425M steel is well known amongst knife manufacturers for making buck knives. Other than buck knives, the steel is used for the making of other varieties as well by various knife-making companies. We are going to explore the details regarding the chemical composition and various other properties of the steel.


What is 425M Steel?

Buck is the knife-making company that came up with the formula of 425M steel which can be classified as martensitic stainless steel that is of a low-end quality. 425M belongs to the 400 steel series that is well known amongst knife makers to have high corrosion resistance and ease of sharpness.


Buck knives were previously made using 440C steel during the 1960s. However, blades made out of 440C did not have satisfying edge retention causing the sharpness to fade very quickly after use. The reason behind low edge retention is because of the presence of large carbides.


To eliminate the shortage of 440C steel, Buck modified the chemical composition by homogenization to create 425M which ensures it has more fine carbides for better edge retention. 425M has a chemical composition that is closely related to popular steels like 440A, 420HC, and 12C27 sheets of steel.


With the help of heat treatment, you can easily improve the steel strength and wear resistance of 425M. But you cannot expect a high amount of hardness which makes knife manufacturers classify 425M as low-end steel. You can use 425M steel for the manufacturing of affordable knives, high corrosion resistant blades and cutting tools as well.


Chemical Composition: 

You can grade 425M steel as stainless steel because the percentage of chromium in it is more than the required amount for a steel to be stainless. We have listed down below elements in their chemical composition and their corresponding functions.

  • 0.4-0.54% of Carbon: Increases hardness level and resistance of the steel towards corrosion, wear and tear.
  • 13-15% of Chromium: Improves edge retention, tensile strength, toughness level, corrosion and wear resistance.
  • 0.6-1.0% of Molybdenum: Helps in increasing hardenability, hardness and toughness level.
  • 0.8% of Silicon: Increases corrosion resistance and steel strength.
  • 0.5% of Manganese: Aids to increase hardenability, steel strength and wear resistance.
  • 0.1% of Vanadium: Raises the toughness level, steel strength and wear resistance.
  • 0.04% of Phosphorus: Boosts the hardness level, machinability and steel strength.
  • 0.03% of Sulfur: Brings improvement to the machinability of the steel.

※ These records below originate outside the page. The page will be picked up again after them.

-- ==== Sys2Proof/Machine/Ops.lean ====
section
/-! DEFINITION. The operations every meaning is written with: answering and failing (what an error does is ONE operation,
60_exceptions R232), the two memories, the metrics, reset, and what the host sends next. -/

namespace Sys2Proof.Machine

/-! ## Ending a command -/

/-- `respond(data)`: the command ends normally (00_scope R14), nothing on `cw`. -/
def respond (data : BitVec 56) (s : State) : State :=
  { s with rsp := some (okResponse data), cw := none }

/-- A successful `EBIT` also produces four samples on `cw` (30_encoding R87). -/
def respondCw (data : BitVec 56) (samples : CwWord) (s : State) : State :=
  { s with rsp := some (okResponse data), cw := some samples }

/-- `raise ERR_x` (60_exceptions R232): the flag of the cause is set, `lasterr` gets the code, the response is
`{code, 60'h0}`, nothing appears on `cw`, and the rest of the state is as before. There is no vector, no handler, no mode
and no saved state. -/
def raise (e : Err) (s : State) : State :=
  { s with errflags := s.errflags ||| e.flag, lasterr := e.code, rsp := some (errResponse e), cw := none }

/-- The outcome of a command that ends normally. -/
def answer (data : BitVec 56) (s : State) : Result := .next (respond data s)

/-- The outcome of a command that raises `e`: an ordinary step (60_exceptions R249). -/
def fail (e : Err) (s : State) : Result := .next (raise e s)

/-- An illegal word raises `ERR_OP` (30_encoding R88, 60_exceptions R234). -/
def execIllegal (s : State) : Result := fail .op s

/-! ## Reset and recovery -/

/-- The registers that have a reset value take it; `pm`, `ybuf`, `sv` and `dbuf` are not written (45_system_ops R206,
70_reset_and_hazards R255). -/
def resetRegs (s : State) : State :=
  { s with encState := 7, eflt := false, dst := .idle, n := 0, t := 0, ph := 0, errflags := 0, lasterr := 0 }

/-- The hardware reset input: as `RESET`, but it "produces no response word" (70_reset_and_hazards R255). -/
def hardwareReset (s : State) : State :=
  { resetRegs s with rsp := none, cw := none }

/-- `errflags <- 0; lasterr <- 0` (45_system_ops R208). -/
def clearErrors (s : State) : State :=
  { s with errflags := 0, lasterr := 0 }

/-- The decoder to `IDLE`, no frame: the writes of a failing `DSTART` that survive (60_exceptions R233 item 2). -/
def abandonFrame (s : State) : State :=
  { s with dst := .idle, n := 0, t := 0, ph := 0 }

/-! ## The memories -/

/-- The canonical form: addresses strictly rising. -/
def Memory.wf {w : Nat} : Memory w → Bool
  | [] => true
  | (a, _) :: rest => rest.all (fun c => decide (a < c.1)) && Memory.wf rest

/-- The entry last written at `a`, if any (20_memory R52). -/
def Memory.read {w : Nat} : Memory w → Nat → Option (BitVec w)
  | [], _ => none
  | (b, v) :: rest, a => if a = b then some v else Memory.read rest a

/-- Store entry `v` at `a` (20_memory R52). -/
def Memory.write {w : Nat} : Memory w → Nat → BitVec w → Memory w
  | [], a, v => [(a, v)]
  | (b, x) :: rest, a, v =>
    if a < b then (a, v) :: (b, x) :: rest
    else if a = b then (a, v) :: rest
    else (b, x) :: Memory.write rest a v

/-- The address of the entry of time step `t'` and state `i`: `8·t' + s` (20_memory R50). -/
def svAddr (t' : Nat) (i : Idx) : Nat := 8 * t' + i.toNat

/-- Rows `1..N_MAX` exist (20_memory R50). -/
def svRowExists (c : Config) (t' : Nat) : Bool := decide (1 ≤ t') && decide (t' ≤ c.nMax)

/-- Addresses `0..N_MAX − 1` of DB exist (20_memory R55). -/
def dbExists (c : Config) (k : Nat) : Bool := decide (k < c.nMax)

/-- `MemRead(SV, 8·t' + s)` (20_memory R52). -/
def svRead (c : Config) (m : Memory 5) (t' : Nat) (i : Idx) : Except Fault (BitVec 5) :=
  if svRowExists c t' then
    match m.read (svAddr t' i) with
    | some e => .ok e
    | none => .error (.svUnwritten (svAddr t' i))
  else .error (.svNoAddress (svAddr t' i))

/-- `MemRead(DB, k)` (20_memory R56). -/
def dbRead (c : Config) (m : Memory 1) (k : Nat) : Except Fault Bit :=
  if dbExists c k then
    match m.read k with
    | some b => .ok b
    | none => .error (.dbUnwritten k)
  else .error (.dbNoAddress k)

/-- `MemWrite(DB, k, b)` (20_memory R56). -/
def dbWrite (c : Config) (m : Memory 1) (k : Nat) (b : Bit) : Except Fault (Memory 1) :=
  if dbExists c k then .ok (m.write k b) else .error (.dbNoAddress k)

/-- The domain SvEntry: `none` or `some (pred, bit)` (00_scope R13). -/
abbrev SvEntry := Option (Idx × Bit)

/-- The stored form `{valid, pred[2:0], bit}` (20_memory R51, 43_viterbi_forward R167). -/
def packEntry : SvEntry → BitVec 5
  | none => 0#1 ++ 0#3 ++ 0#1
  | some (pred, bit) => 1#1 ++ pred ++ bit

/-- Field `valid`, bit 4 (20_memory R51). -/
def entryValid (e : BitVec 5) : Bool := e.getLsbD 4

/-- Field `pred`, bits 3:1 (20_memory R51). -/
def entryPred (e : BitVec 5) : Idx := e.extractLsb' 1 3

/-- Field `bit`, bit 0 (20_memory R51). -/
def entryBit (e : BitVec 5) : Bit := e.extractLsb' 0 1

/-- A row is written whole: `MemWrite(SV, 8·t' + s, row[s])` for all `s` in 0..7 (20_memory R54, 43_viterbi_forward
R167). -/
def svWriteRow (c : Config) (m : Memory 5) (t' : Nat) (row : Vector SvEntry 8) : Except Fault (Memory 5) :=
  if svRowExists c t' then
    .ok (allStates.foldl (fun acc i => acc.write (svAddr t' i) (packEntry (at8 row i))) m)
  else .error (.svNoAddress (svAddr t' 0))

/-! ## Metrics -/

/-- `INF + b = INF`; `m + b` is the exact sum for finite `m` (43_viterbi_forward R160). -/
def Metric.add : Metric → Nat → Metric
  | .inf, _ => .inf
  | .fin m, b => .fin (m + b)

/-- The order of 43_viterbi_forward R160: every finite metric is less than `INF`, and `INF < x` is false for every
`x`. -/
def Metric.lt : Metric → Metric → Bool
  | .inf, _ => false
  | .fin _, .inf => true
  | .fin x, .fin y => decide (x < y)

/-- The flag `inf` (10_state R27). -/
def Metric.isInf : Metric → Bool
  | .inf => true
  | .fin _ => false

/-- The field `val`, 49 bits, which "reads as 0" when `inf = 1` (10_state R27). -/
def Metric.val : Metric → BitVec 49
  | .inf => 0
  | .fin m => BitVec.ofNat 49 m

/-! ## What the host sends -/

/-- The next thing the host does, and the state once it is taken (70_reset_and_hazards R271, log 1). -/
def nextInput (s : State) : Option (HostInput × State) :=
  match s.inputs with
  | [] => none
  | h :: rest => some (h, { s with inputs := rest })

/-- Between commands the block is idle "and keeps all its state" (60_exceptions R248); no port carries anything (log
3). -/
def idle (s : State) : State := { s with rsp := none, cw := none }

/-- The host drives `w` next, before everything else it sends. -/
def placeCommand (s : State) (w : Word) : State := { s with inputs := .command w :: s.inputs }

end Sys2Proof.Machine
end

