-- ==== Sys2Proof/Machine/Core.lean ====
section
/-! DEFINITION. The machine as the host takes it. -/

def Sys2Proof.core : Host.Core :=
  { State := Sys2Proof.Machine.State, Fault := Sys2Proof.Machine.Fault, Refusal := Sys2Proof.Machine.Refusal,
    step := Sys2Proof.Machine.step, reset := Sys2Proof.Machine.State.reset }
end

The hardness of the steel: 

According to the reading on the Rockwell C scale, the hardness rating of 425M is between 57 to 60 HRC. The hardness rating can vary depending on the heat treatment provided to the steel. The steel cannot be considered to have a very high hard hardness level since it does not cross 61 HRC. However, you can still consider the hardness level to be adequate because of the presence of elements like carbon, chromium and molybdenum in its chemical composition.


Steel Properties: 

  • Good Toughness: As you have seen that the hardness rating of 425M steel is below 61 HRC, which signifies low hardness, the toughness level of the steel gets a boost. That is because hardness and toughness are indirectly proportional to each other. However, the toughness level of 425M does not beat a lot of high-end steels popular in the market. Yet, the toughness of the steel is enough to take on some impact.
  • Decent Wear Resistance: The percentage of carbon in 425M is not in the amount that you see in high-end steels. Yet the percentage of carbon in 425M provides the required hardness for the manufacturing of affordable knives. Since the hardness level is not at the best, the steel thus possesses decent wear resistance.
  • Okay Edge Retention: For edge retention, steel has to have an adequate amount of chromium carbides in them. 425M steel has a high percentage of chromium but a low percentage of carbon resulting in less formation of chromium carbides and more chromium remains for corrosion resistance and just satisfactory edge retaining capability.
  • Excellent Corrosion Resistance: This property makes 425M shine in the market. The steel is capable of showing excellent corrosion resistance because of having high chromium which goes above 13%. The steel can tackle corrosion and rust even while it is being used in humid conditions.
  • Ease of Sharpening: As 425M does not have a high hardness level, it is very easy to sharpen. With the help of any usual knife sharpener, you can give the blade a sharp edge very quickly.


Comparing 425M Steel With Other Knife Steel Options: 


425M vs 420

The percentage of carbon and chromium in 425M is higher compared to 420, which results in 425M having a greater hardness level. Furthermore, 425M also beats 420 in terms of corrosion and wear resistance because of the modified chemical composition. In terms of toughness, 420 wins over 425M. Both of these steels are affordable and used for manufacturing low-end knives.


425M vs 440C

440C consists of a higher percentage of carbon compared to 425M, which makes 440C have an absence of all the lackings you get to see in 425M. Because of the greater hardness level in 440C, it is less easy to sharpen compared to 425M.


So, is 425M a Good Knife Steel?

Yes, you can consider 425M good knife steel if you are looking forward to manufacturing a knife that is capable of keeping corrosion and rust at bay while working under humid conditions. The only setback of the steel is its inability of heavy duty due to decent wear resistance and weak edge retention.